- Required work: Nothing beyond the line containing "(∀ c k ci, x.cmds" should be printed; print each line exactly from the first line of the listing below through it.

- Data listing:
/-- R265, R268, R273 to R276, R283: the events around the commands. An enabled queue admits its next entry, whose promise lands after twenty
cycles in the registers that wait for it; a promise missed is held for the context; the kernel answers a fix-up; a collective times out
after 100 ms with an error counted; EQCFG enables a queue from its RIDX, and disables it once nothing admitted is left.
The model's own choices in it: log 18, 51 and 52 (the free estimate, RIDX on enabling, 20 cycles before a promise lands). -/
def Obligations.EngineQueueEvents : Prop :=
  ∀ (s : State) (core q : Nat),
    let x := s.eq core q
    (let p : Packet64 := ofBytes 512 ((s.homeReads hwAcc (entryAddr x.cfg x.adm) 64).map Prod.fst)
     s.hub.down = false → x.cfg.getLsbD 63 = true → x.closing = false → x.adm < s.widx core q → x.cmds = [] →
      p.toNat / 2 ^ 29 % 8 = x.adm / eqSize x.cfg % 8 → s.engStale core p = false →
      (∀ k ∈ x.claims, k.idx = x.adm → k.dropped = false) → ∃ t : State, exec (.entryAdmit core q) s = .next t ∧
        (t.eq core q).adm = x.adm + 1 ∧
        (∃ c, (t.eq core q).cmds = [c] ∧ c.idx = x.adm ∧ c.packet = p ∧ c.began = false ∧ c.fate = 0) ∧
        ∀ k, x.claims.find? (fun k => k.idx == x.adm) = some k →
          ∃ y ∈ (t.eq core q).proms, y.ctx = k.ctx ∧ y.tok = k.tok ∧ y.due = s.cycle + 20) ∧
    (∀ p i, i < 4 → q < 8 → x.proms = [p] → (∀ j, j ≠ q → (s.eq core j).proms = []) → p.ctx = 4 * core + i → p.due ≤ s.cycle →
      (s.ctx p.ctx).bank.waiting p.tok ≠ [] → (∀ j < 4, j ≠ i →
        (s.ctx (4 * core + j)).bank.waiting p.tok = [] ∧ (s.ctx (4 * core + j)).shadow.bank.waiting p.tok = []) →
      exec (.promiseLanding core i p.tok) s = .next ((s.modEq core q fun x => { x with proms := [] }).modCtx p.ctx fun c =>
        (c.landDue s.cycle).deliver p.tok { data := p.prom.setWidth 1024 } .clean)) ∧
    (∀ c k ci, x.cmds = [c] → c.missed = false → c.prom.toNat ≤ s.dtime → c.owner = some k →
      (∃ l ∈ c.marked, s.lineFull core l = false) → s.whereUnit core k = some (.inl ci) → (s.ctx ci).st = .ready →
      (s.ctx ci).held.length < 4 → ∃ t : State, exec (.promiseMissed core q) s = .next t ∧
        (t.ctx ci).held = (s.ctx ci).held ++ [⟨q, c.idx⟩] ∧ (t.eq core q).cmds = [{ c with missed := true }]) ∧
    (∀ c r f fs b, x.cmds = c :: r → c.began = true → s.hub.down = false → c.finished = false → c.fixes = f :: fs →
      f.answer = none → exec (.segmentReplay core q [b]) s =
        .next (s.setHead core q { c with fixes := { f with answer := some b } :: fs })) ∧
    (∀ c r n, x.cmds = c :: r → c.first = some n → c.result = none → c.packet.toNat / 2 ^ 32 % 16 = 6 → c.began = true →
      n + 100000000 ≤ s.dtime → ∃ t : State, exec (.collTimeout core q) s = .next t ∧ (t.eq core q).cmds = r ∧
        (t.eq core q).errc = min (x.errc + 1) 255) ∧
    (∀ v : Word, v.toNat % 2 ^ 12 = 0 → v.toNat / 2 ^ 39 % 2 ^ 20 = 0 →
      (x.cfg.getLsbD 63 = false → v.getLsbD 63 = true → exec (.eqcfgWrite core q v) s = .next (s.modEq core q fun x =>
        { x with cfg := v, closing := false, errc := 0, adm := (s.physWord (eqBase v + 8)).toNat })) ∧
      (x.cfg.getLsbD 63 = true → v.getLsbD 63 = false → v.setWidth 63 = x.cfg.setWidth 63 → x.cmds ≠ [] →
        exec (.eqcfgWrite core q v) s = .next (s.modEq core q fun x => { x with closing := true }))) ∧
    (x.closing = true → x.cmds = [] → exec (.queueDisableComplete core q) s = .next (s.modEq core q fun x =>
      { x with cfg := (x.cfg.setWidth 63).setWidth 64, closing := false }))

namespace Sys2Proof.Spec

open Sys2Proof.Machine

- Response to this task:
/-- R265, R268, R273 to R276, R283: the events around the commands. An enabled queue admits its next entry, whose promise lands after twenty
cycles in the registers that wait for it; a promise missed is held for the context; the kernel answers a fix-up; a collective times out
after 100 ms with an error counted; EQCFG enables a queue from its RIDX, and disables it once nothing admitted is left.
The model's own choices in it: log 18, 51 and 52 (the free estimate, RIDX on enabling, 20 cycles before a promise lands). -/
def Obligations.EngineQueueEvents : Prop :=
  ∀ (s : State) (core q : Nat),
    let x := s.eq core q
    (let p : Packet64 := ofBytes 512 ((s.homeReads hwAcc (entryAddr x.cfg x.adm) 64).map Prod.fst)
     s.hub.down = false → x.cfg.getLsbD 63 = true → x.closing = false → x.adm < s.widx core q → x.cmds = [] →
      p.toNat / 2 ^ 29 % 8 = x.adm / eqSize x.cfg % 8 → s.engStale core p = false →
      (∀ k ∈ x.claims, k.idx = x.adm → k.dropped = false) → ∃ t : State, exec (.entryAdmit core q) s = .next t ∧
        (t.eq core q).adm = x.adm + 1 ∧
        (∃ c, (t.eq core q).cmds = [c] ∧ c.idx = x.adm ∧ c.packet = p ∧ c.began = false ∧ c.fate = 0) ∧
        ∀ k, x.claims.find? (fun k => k.idx == x.adm) = some k →
          ∃ y ∈ (t.eq core q).proms, y.ctx = k.ctx ∧ y.tok = k.tok ∧ y.due = s.cycle + 20) ∧
    (∀ p i, i < 4 → q < 8 → x.proms = [p] → (∀ j, j ≠ q → (s.eq core j).proms = []) → p.ctx = 4 * core + i → p.due ≤ s.cycle →
      (s.ctx p.ctx).bank.waiting p.tok ≠ [] → (∀ j < 4, j ≠ i →
        (s.ctx (4 * core + j)).bank.waiting p.tok = [] ∧ (s.ctx (4 * core + j)).shadow.bank.waiting p.tok = []) →
      exec (.promiseLanding core i p.tok) s = .next ((s.modEq core q fun x => { x with proms := [] }).modCtx p.ctx fun c =>
        (c.landDue s.cycle).deliver p.tok { data := p.prom.setWidth 1024 } .clean)) ∧
    (∀ c k ci, x.cmds = [c] → c.missed = false → c.prom.toNat ≤ s.dtime → c.owner = some k →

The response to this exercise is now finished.